DATASET RECORDS:
-*-

/-- Settles O23, move by move. -/
theorem lengthAndFixedFlagMoveOnlyAsStated : Obligations.LengthAndFixedFlagMoveOnlyAsStated := by
  intro i s t a hs h
  have hm := exec_vectorMove hs h a
  generalize t.vec a = v at hm ⊢
  cases hm with
  | emptied fm => exact ⟨fun _ => ⟨_, fm, a, .inl rfl⟩, fun hf => (by cases hf), fun _ _ => .inl ⟨fm, rfl⟩⟩
  | sized n fm => exact ⟨fun _ => ⟨_, fm, a, .inl rfl⟩, fun _ _ => .inl ⟨n, fm, rfl⟩, fun hf => (by cases hf)⟩
  | unfixed => exact ⟨fun hl => absurd hl (Nat.lt_irrefl _), fun hf => (by cases hf), fun _ _ => .inr (.inl rfl)⟩
  | copied b =>
    exact ⟨fun _ => ⟨none, .absent, b, .inr rfl⟩, fun hf _ => .inr ⟨b, rfl, hf⟩, fun _ _ => .inr (.inr ⟨b, rfl⟩)⟩
  | kept hlen hfix =>
    exact ⟨fun hl => absurd hl (by omega), fun hf hf' => by simp [hfix, hf'] at hf, fun hf hf' => by simp [hfix, hf'] at hf⟩

/-! ### What a command depends on (R32, R40) -/

/-- The command ends alike in both states: with one response and no vector written, or with one and the same vector written. -/
def EndsAlike (i : Instr) (s s' : State) : Prop :=
  (∃ c r, exec i s = .next (s.finish c r) ∧ exec i s' = .next (s'.finish c r)) ∨
  ∃ va v, va.toNat < s.cfg.nv ∧ exec i s = .next ((s.setVec va v).finish statusOK 0#64) ∧
    exec i s' = .next ((s'.setVec va v).finish statusOK 0#64)

/-- The write datapath reads its receiver and `NB` only. -/
theorem bucketWrite_alike {i : Instr} {b : BucketWrite} (hb : bucketWrite i = some b) {s s' : State}
    (hcfg : s'.cfg = s.cfg) (ha : b.va.toNat < s.cfg.nv) (hv : s'.vec b.va = s.vec b.va) : EndsAlike i s s' := by
  have ha' : b.va.toNat < s'.cfg.nv := hcfg ▸ ha
  have hex := exec_bucketWrite hb
  simp only [State.writeBucket] at hex
  by_cases hc : b.clamp (s.vec b.va) = true
  · exact .inl ⟨_, _, by rw [hex, onVector_legal ha, if_pos hc], by rw [hex, onVector_legal ha', hv, if_pos hc]⟩
  · cases he : (s.vec b.va).extend s.cfg.nb b.idx with
    | none =>
      refine .inl ⟨statusGROW, growResult (b.idx + 1), ?_, ?_⟩
      · rw [hex, onVector_legal ha, if_neg hc, he]; rfl
      · rw [hex, onVector_legal ha', hv, hcfg, if_neg hc, he]; rfl
    | some v =>
      refine .inr ⟨b.va, v.setWord b.idx (b.word (v.word b.idx)), ha, ?_, ?_⟩
      · rw [hex, onVector_legal ha, if_neg hc, he]
      · rw [hex, onVector_legal ha', hv, hcfg, if_neg hc, he]

/-- States that agree on the parameters and the named vectors end a command alike. -/
theorem exec_alike {i : Instr} {s s' : State} (hcfg : s'.cfg = s.cfg) (hvec : ∀ a ∈ i.vectors, s'.vec a = s.vec a) :
    EndsAlike i s s' := by
  cases hwf : i.wf s.cfg with
  | false => exact .inl ⟨_, _, exec_illegal hwf, exec_illegal (hcfg ▸ hwf)⟩
  | true =>
    have hex := exists_of_wf hwf
    have hex' : ∀ a ∈ i.vectors, a.toNat < s'.cfg.nv := hcfg ▸ hex
    cases hb : bucketWrite i with
    | some b =>
      have hmem := receiver_mem_vectors (bucketWrite_receiver hb)
      exact bucketWrite_alike hb hcfg (hex _ hmem) (hvec _ hmem)
    | none =>
      cases i <;> simp only [Instr.vectors, List.mem_cons, List.not_mem_nil, or_false, forall_eq, forall_eq_or_imp]
        at hex hex' hvec
      case nop => exact .inl ⟨_, _, exec_nop, exec_nop⟩
      case init va size fm =>
        cases size with
        | none => exact .inr ⟨va, _, hex, exec_init_unsized hex fm, exec_init_unsized hex' fm⟩
        | some n =>
          by_cases hn : s.cfg.nb * 32 < n.toNat
          · exact .inl ⟨_, _, exec_init_size hex fm hn, exec_init_size hex' fm (hcfg ▸ hn)⟩
          · rw [not_lt] at hn
            exact .inr ⟨va, _, hex, exec_init_sized hex fm hn, exec_init_sized hex' fm (hcfg ▸ hn)⟩
      case unfix va => exact .inr ⟨va, _, hex, exec_unfix hex, hvec ▸ exec_unfix hex'⟩
      case copy va vb => exact .inr ⟨va, _, hex.1, exec_copy hex.1 hex.2, hvec.2 ▸ exec_copy hex'.1 hex'.2⟩
      case testBit va off => exact .inl ⟨_, _, exec_testBit hex off, hvec ▸ exec_testBit hex' off⟩
      case count va => exact .inl ⟨_, _, exec_count hex, hvec ▸ exec_count hex'⟩
      case rdlen va => exact .inl ⟨_, _, exec_rdlen hex, hvec ▸ exec_rdlen hex'⟩
      case rdfix va => exact .inl ⟨_, _, exec_rdfix hex, hvec ▸ exec_rdfix hex'⟩
      case fill va imm => exact .inr ⟨va, _, hex, exec_fill hex imm, hvec ▸ exec_fill hex' imm⟩
      case notV va => exact .inr ⟨va, _, hex, exec_notV hex, hvec ▸ exec_notV hex'⟩
      case andV va vb =>
        exact .inr ⟨va, _, hex.1, exec_andV hex.1 hex.2, hvec.1 ▸ hvec.2 ▸ exec_andV hex'.1 hex'.2⟩
      case orV va vb => exact .inr ⟨va, _, hex.1, exec_orV hex.1 hex.2, hvec.1 ▸ hvec.2 ▸ exec_orV hex'.1 hex'.2⟩
      case xorV va vb =>
        exact .inr ⟨va, _, hex.1, exec_xorV hex.1 hex.2, hvec.1 ▸ hvec.2 ▸ exec_xorV hex'.1 hex'.2⟩
      case eqV va vb => exact .inl ⟨_, _, exec_eqV hex.1 hex.2, hvec.1 ▸ hvec.2 ▸ exec_eqV hex'.1 hex'.2⟩
      case rdw va idx => exact .inl ⟨_, _, exec_rdw hex idx, hvec ▸ exec_rdw hex' idx⟩
      case setBit | unsetBit | toggleBit | wrw => cases hb

/-- Settles O25, from the two ways two agreeing states end a command alike. -/
theorem commandsReadOnlyTheVectorsTheyName : Obligations.CommandsReadOnlyTheVectorsTheyName := by
  intro i s s' t t' hs hs' hcfg hvec h h'
  obtain ⟨c, r, he, he'⟩ | ⟨va, v, ha, he, he'⟩ := exec_alike hcfg hvec <;>
    cases exec_unique h he <;> cases exec_unique h' he'
  · exact ⟨rfl, rfl, hvec⟩
  · refine ⟨rfl, rfl, fun a hmem => ?_⟩
    by_cases hav : a = va
    · subst hav
      rw [written_vec hs ha, written_vec hs' (hcfg ▸ ha)]
    · rw [finish_vec, finish_vec, setVec_vec_other _ _ _ hav, setVec_vec_other _ _ _ hav, hvec a hmem]

end Sys2Proof.Machine

/-! ## Proofs of the statements about memory access and ordering (spec/20_memory.md)

What they rest on: what a busy edge does, that the bit space and the word space read one storage, and what a command run
twice leaves. -/

namespace Sys2Proof.Machine

/-! ### A command in flight (R50, R62) -/

theorem accepts_iff {s : State} {e : Edge} :
    s.accepts e = true ↔ e.rst = false ∧ e.cmdValid = true ∧ s.cmdReady = true ∧ s.inFlight = none := by
  simp [State.accepts, and_assoc]

/-- A command in flight keeps every other from being accepted. -/
theorem accepts_inFlight {s : State} {c : Command} (h : s.inFlight = some c) (e : Edge) : s.accepts e = false := by
  simp [State.accepts, h]

/-- A lawful edge without reset and without a completion keeps the pending command in flight. -/
theorem step_stayBusy {s : State} {c : Command} (hr : s.nextEdge.rst = false) (hb : s.breaksHold s.nextEdge = false)
    (hp : s.pending s.nextEdge = some c) (hd : s.nextEdge.done = false) : step s = .next (s.atEdge.stayBusy c) := by
  simp only [step, clockEdge, hr, hb, hp, hd, Bool.false_eq_true, if_false]
  rfl

/-- Settles O12: accepted or in flight, the command is the pending one, and the edge only keeps it in flight. -/
theorem acceptedCommandIsInFlight : Obligations.AcceptedCommandIsInFlight := by
  intro s e rest c he hr hd hb hc
  have hne := nextEdge_cons he
  obtain ⟨hp, hhold⟩ : s.pending e = some c ∧
      s.holding e = if s.inFlight = none then none else if e.cmdValid then some e.cmd else none := by
    obtain ⟨hf, hready, hv, rfl⟩ | hf := hc
    · have ha := accepts_iff.2 ⟨hr, hv, hready, hf⟩
      simp [State.pending, State.holding, ha, hf]
    · have ha := accepts_inFlight hf e
      simp [State.pending, State.holding, ha, hf]
  have hstep := step_stayBusy (s := s) (c := c) (by rwa [hne]) (by rwa [hne]) (by rwa [hne]) (by rwa [hne])
  refine ⟨_, hstep, rfl, rfl, rfl, by simp, by simp, by simp, ?edges, ?offered⟩
  case edges => simp [State.atEdge, dropEdge_cons he]
  case offered => simpa [State.atEdge, hne] using hhold

/-! ### The bit space and the word space (R43, R44) -/

/-- On a well-formed vector TEST reads the bit space: where it answers 0 for the clamp or the length, the storage is 0. -/
theorem testedBit_eq_bit {nb : Nat} {v : VReg} (h : v.Wf nb) (off : Opnd) : v.testedBit off = v.bit off.toNat := by
  rw [VReg.testedBit, bucketIndex_eq, bitPosition_eq]
  split
  · next hc =>
    obtain ⟨hf, hle⟩ := clamped_iff.1 hc
    have hcap := h.fixed_cap hf
    exact (bit_beyond h (by omega)).symm
  · split
    · next hl => exact (bit_beyond h hl).symm
    · rfl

-*-

WHAT THE TASK ASKS:
Reproduce, character for character, only the lines of the preceding data that start at the line with "case fill va" and end at the line with "case setBit |", both included.

SOLUTION FOR THIS EXERCISE:
      case fill va imm => exact .inr ⟨va, _, hex, exec_fill hex imm, hvec ▸ exec_fill hex' imm⟩
      case notV va => exact .inr ⟨va, _, hex, exec_notV hex, hvec ▸ exec_notV hex'⟩
      case andV va vb =>
        exact .inr ⟨va, _, hex.1, exec_andV hex.1 hex.2, hvec.1 ▸ hvec.2 ▸ exec_andV hex'.1 hex'.2⟩
      case orV va vb => exact .inr ⟨va, _, hex.1, exec_orV hex.1 hex.2, hvec.1 ▸ hvec.2 ▸ exec_orV hex'.1 hex'.2⟩
      case xorV va vb =>
        exact .inr ⟨va, _, hex.1, exec_xorV hex.1 hex.2, hvec.1 ▸ hvec.2 ▸ exec_xorV hex'.1 hex'.2⟩
      case eqV va vb => exact .inl ⟨_, _, exec_eqV hex.1 hex.2, hvec.1 ▸ hvec.2 ▸ exec_eqV hex'.1 hex'.2⟩
      case rdw va idx => exact .inl ⟨_, _, exec_rdw hex idx, hvec ▸ exec_rdw hex' idx⟩
      case setBit | unsetBit | toggleBit | wrw => cases hb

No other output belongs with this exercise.